● ACTION ITEM:
Go to the line containing "Guard pt, S = 0. -/" in the records below and print it and every following line exactly, on through the line containing "(64, wL 2 (2", then stop.

● INFORMATION SUPPLIED:
-- ==== Sys2Proof/Tests/Slice0.lean ====
section
/-! SUPPORT. Tests: words of the spec and what they decode to, ill-formed terms, worked examples, and for every statement a state that meets its hypotheses. -/

namespace Sys2Proof.Tests

open Sys2Proof Sys2Proof.Machine

set_option Elab.async false

/-- Guard pt, S = 0. -/
def g0 : Guard := ⟨7, 0, 0⟩

/-! ## Words of every instruction, from the layouts of spec 05 and each entry; those given in hexadecimal are the spec's own -/

/-- Format T and M, guard pt, S = 0 (spec 05 R78). -/
def wT (op d a b : Nat) : Nat := op * 2 ^ 24 + d * 2 ^ 18 + a * 2 ^ 12 + b * 2 ^ 6 + 7 * 2 ^ 3

/-- Format I (spec 05 R78). -/
def wI (op d a imm : Nat) : Nat := op * 2 ^ 24 + d * 2 ^ 18 + a * 2 ^ 12 + imm * 2 ^ 2

/-- Format L with its literal word (spec 05 R78). -/
def wL (op d a m lit : Nat) : Nat := wT op d a m + 2 ^ 32 * lit

def intWords : List (Nat × Nat × Instr) := [
  (32, 0x00000038, .nop g0), (32, 0x011C3038, .mov 7 3 g0), (64, 0x02080038 + 2 ^ 32 * 0x7A3D9C51, .ldi 2 0x7A3D9C51 g0),
  (64, 0x02080048 + 2 ^ 32 * 0xA, .ldiIadd 2 0 10 ⟨1, 0, 0⟩), (64, wL 2 1 5 2 9, .ldiAnd 1 5 9 g0), (64, wL 2 1 5 3 9, .ldiOr 1 5 9 g0),
  (64, wL 2 1 5 4 9, .ldiXor 1 5 9 g0), (64, wL 2 1 5 5 9, .ldiShl 1 5 9 g0), (64, wL 2 1 5 6 9, .ldiShr 1 5 9 g0), (64, wL 2 1 5 7 9, .ldiSar 1 5 9 g0),
  (64, wL 2 (2 * 8 + 1) 5 8 9, .ldiIset .lt 1 5 9 g0),
  (32, wT 0x03 1 2 3, .iadd 1 2 3 g0), (32, wT 0x04 1 2 3, .isub 1 2 3 g0), (32, 0x051020F8, .imul 4 2 3 g0), (32, wT 0x06 1 2 3, .imulhs 1 2 3 g0),
  (32, wT 0x07 1 2 3, .imulhz 1 2 3 g0), (32, wT 0x08 1 2 3, .imad 1 2 3 g0), (32, wT 0x09 1 2 0, .ineg 1 2 g0), (32, wT 0x0A 1 2 0, .iabs 1 2 g0),
  (32, wT 0x0B 1 2 3, .imin 1 2 3 g0), (32, wT 0x0C 1 2 3, .imax 1 2 3 g0), (32, wT 0x0D 1 2 3, .iminz 1 2 3 g0), (32, wT 0x0E 1 2 3, .imaxz 1 2 3 g0),
  (32, wT 0x0F 1 2 3, .and_ 1 2 3 g0), (32, wT 0x10 1 2 3, .or_ 1 2 3 g0), (32, wT 0x11 1 2 3, .xor_ 1 2 3 g0), (32, wT 0x12 1 2 3, .andn 1 2 3 g0),
  (32, wT 0x13 1 2 0, .not_ 1 2 g0), (32, wT 0x14 1 2 3, .shl 1 2 3 g0), (32, wT 0x15 1 2 3, .shr 1 2 3 g0), (32, wT 0x16 1 2 3, .sar 1 2 3 g0),
  (32, wT 0x17 1 2 3, .rol 1 2 3 g0), (32, wT 0x18 1 2 0, .clz 1 2 g0), (32, wT 0x19 1 2 0, .popc 1 2 g0), (32, wT 0x1A 1 2 0, .brev 1 2 g0),
  (32, 0x1B284038, .bitil3 10 4 g0), (32, wT 0x1C 1 2 3, .bitil2 1 2 3 g0), (32, wT 0x1D 1 2 2, .bitdi3 1 2 2 g0), (32, wT 0x1E 1 2 3, .bfx 1 2 3 g0),
  (32, wT 0x1F 1 2 3, .bfi 1 2 3 g0), (32, wT 0x20 (5 * 8 + 2) 3 4, .iset .ge 2 3 4 g0), (32, 0x215871F8, .plop .xor 6 7 7 g0), (32, wT 0x22 1 2 3, .sel 1 2 3 g0)]

def intWords2 : List (Nat × Nat × Instr) := [
  (32, wI 0x23 1 2 0x3FF, .iaddi 1 2 (-1) 0), (32, wI 0x24 1 2 3, .andi 1 2 3 0), (32, wI 0x25 1 2 3, .ori 1 2 3 0), (32, wI 0x26 1 2 3, .xori 1 2 3 0),
  (32, 0x27100008, .shli 4 0 2 0), (32, wI 0x28 1 2 3, .shri 1 2 3 0), (32, wI 0x29 1 2 3, .sari 1 2 3 0), (32, 0x2A440010, .iseti .lt 1 0 4 0),
  (32, wT 0x2B 1 2 3, .iaddc 1 2 3 g0), (32, wT 0x2C 2 4 6, .add64 2 4 6 g0), (32, wT 0x2D 2 4 6, .sub64 2 4 6 g0), (32, wT 0x2E 2 4 5, .addw64 2 4 5 g0),
  (32, wT 0x2F 2 4 5, .shl64 2 4 5 g0), (32, wT 0x30 2 4 5, .shrl64 2 4 5 g0), (32, 0x31EC4238, .iset64 .geu 3 4 8 g0), (32, wT 0x32 1 2 3, .shfl 1 2 3 g0),
  (32, 0x33081138, .shflx 2 1 4 g0), (32, wT 0x34 1 2 3, .shflup 1 2 3 g0), (32, wT 0x35 1 2 3, .shfldn 1 2 3 g0), (32, 0x36281038, .vote .all 2 1 g0),
  (32, wT 0x37 1 2 0, .ballot 1 2 g0), (32, 0x38143238, .gred 5 3 .fadd g0), (32, wT 0x39 1 2 (16 + 4), .gscan 1 2 true .smin g0), (32, 0x3A046338, .reorder 1 6 12 0),
  (32, 0x3B000038, .lser 0), (32, 0x3C000038, .lsend 0), (32, 0x3D208338, .rngx 8 8 12 g0)]

def fpWords : List (Nat × Nat × Instr) := [
  (64, wL 0x40 1 2 3 4, .fadd 1 2 3 .dyn g0), (64, wL 0x41 1 2 3 1, .fsub 1 2 3 .rz g0), (64, wL 0x42 1 2 3 0, .fmul 1 2 3 .rne g0), (64, wL 0x43 1 2 3 0x502, .ffma 1 2 3 5 .ru g0),
  (32, wT 0x44 1 2 3, .fmin 1 2 3 g0), (32, wT 0x45 1 2 3, .fmax 1 2 3 g0), (32, wT 0x46 1 2 0, .fabs 1 2 g0), (32, wT 0x47 1 2 0, .fneg 1 2 g0), (32, 0x484810F8, .fset .lt 2 1 3 g0),
  (32, wT 0x49 1 2 0, .frcp 1 2 g0), (32, wT 0x4A 1 2 0, .frsq 1 2 g0), (64, wL 0x4B 1 2 0 3, .fsqrt 1 2 .rd g0), (64, wL 0x4C 1 2 3 3, .fdiv 1 2 3 .rd g0), (32, wT 0x4D 1 2 0, .fex2 1 2 g0),
  (32, wT 0x4E 1 2 0, .flg2 1 2 g0), (32, wT 0x4F 1 2 0, .fsin 1 2 g0), (32, wT 0x50 1 2 0, .fcos 1 2 g0), (64, wL 0x51 1 2 0 1, .frnd 1 2 .rz g0),
  (64, wL 0x52 2 4 6 4, .dadd 2 4 6 .dyn g0), (64, wL 0x53 2 4 6 4, .dsub 2 4 6 .dyn g0), (64, wL 0x54 2 4 6 4, .dmul 2 4 6 .dyn g0), (64, wL 0x55 2 4 6 0x804, .dfma 2 4 6 8 .dyn g0),
  (32, wT 0x56 2 4 6, .dmin 2 4 6 g0), (32, wT 0x57 2 4 6, .dmax 2 4 6 g0), (32, wT 0x58 (7 * 8 + 3) 4 6, .dset .nan 3 4 6 g0), (64, wL 0x59 2 4 6 0, .ddiv 2 4 6 .rne g0),
  (64, wL 0x5A 2 4 0 0, .dsqrt 2 4 .rne g0), (64, wL 0x5B 1 2 3 0, .hadd2 1 2 3 .rne g0), (64, wL 0x5C 1 2 3 0, .hmul2 1 2 3 .rne g0), (64, wL 0x5D 1 2 3 0x400, .hfma2 1 2 3 4 .rne g0),
  (64, 0x5E0C2038 + 2 ^ 32, .cvtfi 3 2 false false .rz g0), (64, wL 0x5F 1 2 0 0xC000, .cvtif 1 2 true true .rne g0), (32, wT 0x60 2 3 0, .cvtfd 2 3 g0), (64, wL 0x61 1 2 0 2, .cvtdf 1 2 .ru g0),
  (64, wL 0x62 1 2 3 0, .cvtfh 1 2 3 .rne g0), (32, wT 0x63 1 2 1, .cvthf 1 2 1 g0), (64, 0x64508038 + 2 ^ 32 * 0x518, .narrow8 20 8 false true false 4 24 g0),
  (64, wL 0x65 4 2 0 0x240, .widen8 4 2 false true 1 g0), (64, 0x661C51B8 + 2 ^ 32 * 4, .scalex 7 5 6 .dyn g0), (32, 0x67244038, .fclass 9 4 .f32 g0)]

def memWords : List (Nat × Nat × Instr) := [
  (32, wT 0x80 1 2 3, .ld8s 1 2 3 g0), (32, wT 0x81 1 2 3, .ld8z 1 2 3 g0), (32, wT 0x82 1 2 3, .ld16s 1 2 3 g0), (32, wT 0x83 1 2 3, .ld16z 1 2 3 g0), (32, 0x84184438, .ld32 6 4 16 g0),
  (32, wT 0x85 2 4 3, .ld64 2 4 3 g0), (32, wT 0x86 4 2 3, .ld128 4 2 3 g0), (32, wT 0x87 1 2 3, .st8 1 2 3 g0), (32, wT 0x88 1 2 3, .st16 1 2 3 g0), (32, wT 0x89 1 2 3, .st32 1 2 3 g0),
  (32, 0x8A284078, .st64 10 4 1 g0), (32, wT 0x8B 4 2 3, .st128 4 2 3 g0), (32, 0x8C185038, .lds32 6 5 0 g0), (32, wT 0x8D 2 3 4, .lds64 2 3 4 g0), (32, wT 0x8E 4 3 5, .lds128 4 3 5 g0),
  (32, wT 0x8F 1 2 3, .sts32 1 2 3 g0), (32, wT 0x90 2 3 4, .sts64 2 3 4 g0), (32, wT 0x91 4 3 5, .sts128 4 3 5 g0), (32, wT 0x92 1 2 3, .ldv32 1 2 3 g0), (32, 0x934030B8, .ldv128 16 3 2 g0),
  (32, wT 0x94 1 2 3, .stv32 1 2 3 g0), (32, wT 0x95 4 2 3, .stv128 4 2 3 g0), (64, wL 0x96 1 2 0 0x16200000, .ldo 1 2 .acq .die .b32 g0)]

def ordWords : List (Nat × Nat × Instr) := [
  (64, wL 0x97 2 4 0 0x28300000, .sto 2 4 .rel .device .b64 g0), (64, 0x982841B8 + 2 ^ 32 * 0x04200000, .atom 10 4 6 .rlx .cluster false .b32 .add g0),
  (64, 0x99184038 + 2 ^ 32 * 0x07290000, .red 6 4 .rlx .die true .b32 .fadd g0), (64, 0x9A284338 + 2 ^ 32 * 0x38200000, .cas 10 4 12 .ar .device .b32 g0),
  (64, wL 0x9B 0 0 0 0x4C000000, .fence .sc .system g0), (64, 0x9C2041B8, .bind 8 4 6 0 false false .at g0), (64, 0x9C200038 + 2 ^ 32 * 0x39, .bind 8 0 0 3 true false .lock g0),
  (64, 0x9D000038 + 2 ^ 32 * 0x30, .unbind 3 g0), (64, 0x9E0C8078 + 2 ^ 32 * 0x08000000, .acq 3 8 1 .device g0), (64, 0x9F008038 + 2 ^ 32 * 0x08000000, .rel 8 .device g0),
  (64, 0xA0240038 + 2 ^ 32 * 0xFFFFE000, .gbegin 9 (-1) g0), (32, wT 0xA1 0 0 0, .gcommit g0), (32, 0xA2000178, .gabort 5 g0),
  (64, 0xA30840F8 + 2 ^ 32 * 0x04200000, .waitw 2 4 3 .cluster .b32 g0), (32, 0xA4004038, .pref 4 0 g0), (32, wT 0xA4 1 4 2, .prefTlb 4 2 g0)]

● TASK RESULT:
/-- Guard pt, S = 0. -/
def g0 : Guard := ⟨7, 0, 0⟩

/-! ## Words of every instruction, from the layouts of spec 05 and each entry; those given in hexadecimal are the spec's own -/

/-- Format T and M, guard pt, S = 0 (spec 05 R78). -/
def wT (op d a b : Nat) : Nat := op * 2 ^ 24 + d * 2 ^ 18 + a * 2 ^ 12 + b * 2 ^ 6 + 7 * 2 ^ 3

/-- Format I (spec 05 R78). -/
def wI (op d a imm : Nat) : Nat := op * 2 ^ 24 + d * 2 ^ 18 + a * 2 ^ 12 + imm * 2 ^ 2

/-- Format L with its literal word (spec 05 R78). -/
def wL (op d a m lit : Nat) : Nat := wT op d a m + 2 ^ 32 * lit

def intWords : List (Nat × Nat × Instr) := [
  (32, 0x00000038, .nop g0), (32, 0x011C3038, .mov 7 3 g0), (64, 0x02080038 + 2 ^ 32 * 0x7A3D9C51, .ldi 2 0x7A3D9C51 g0),
  (64, 0x02080048 + 2 ^ 32 * 0xA, .ldiIadd 2 0 10 ⟨1, 0, 0⟩), (64, wL 2 1 5 2 9, .ldiAnd 1 5 9 g0), (64, wL 2 1 5 3 9, .ldiOr 1 5 9 g0),
  (64, wL 2 1 5 4 9, .ldiXor 1 5 9 g0), (64, wL 2 1 5 5 9, .ldiShl 1 5 9 g0), (64, wL 2 1 5 6 9, .ldiShr 1 5 9 g0), (64, wL 2 1 5 7 9, .ldiSar 1 5 9 g0),
  (64, wL 2 (2 * 8 + 1) 5 8 9, .ldiIset .lt 1 5 9 g0),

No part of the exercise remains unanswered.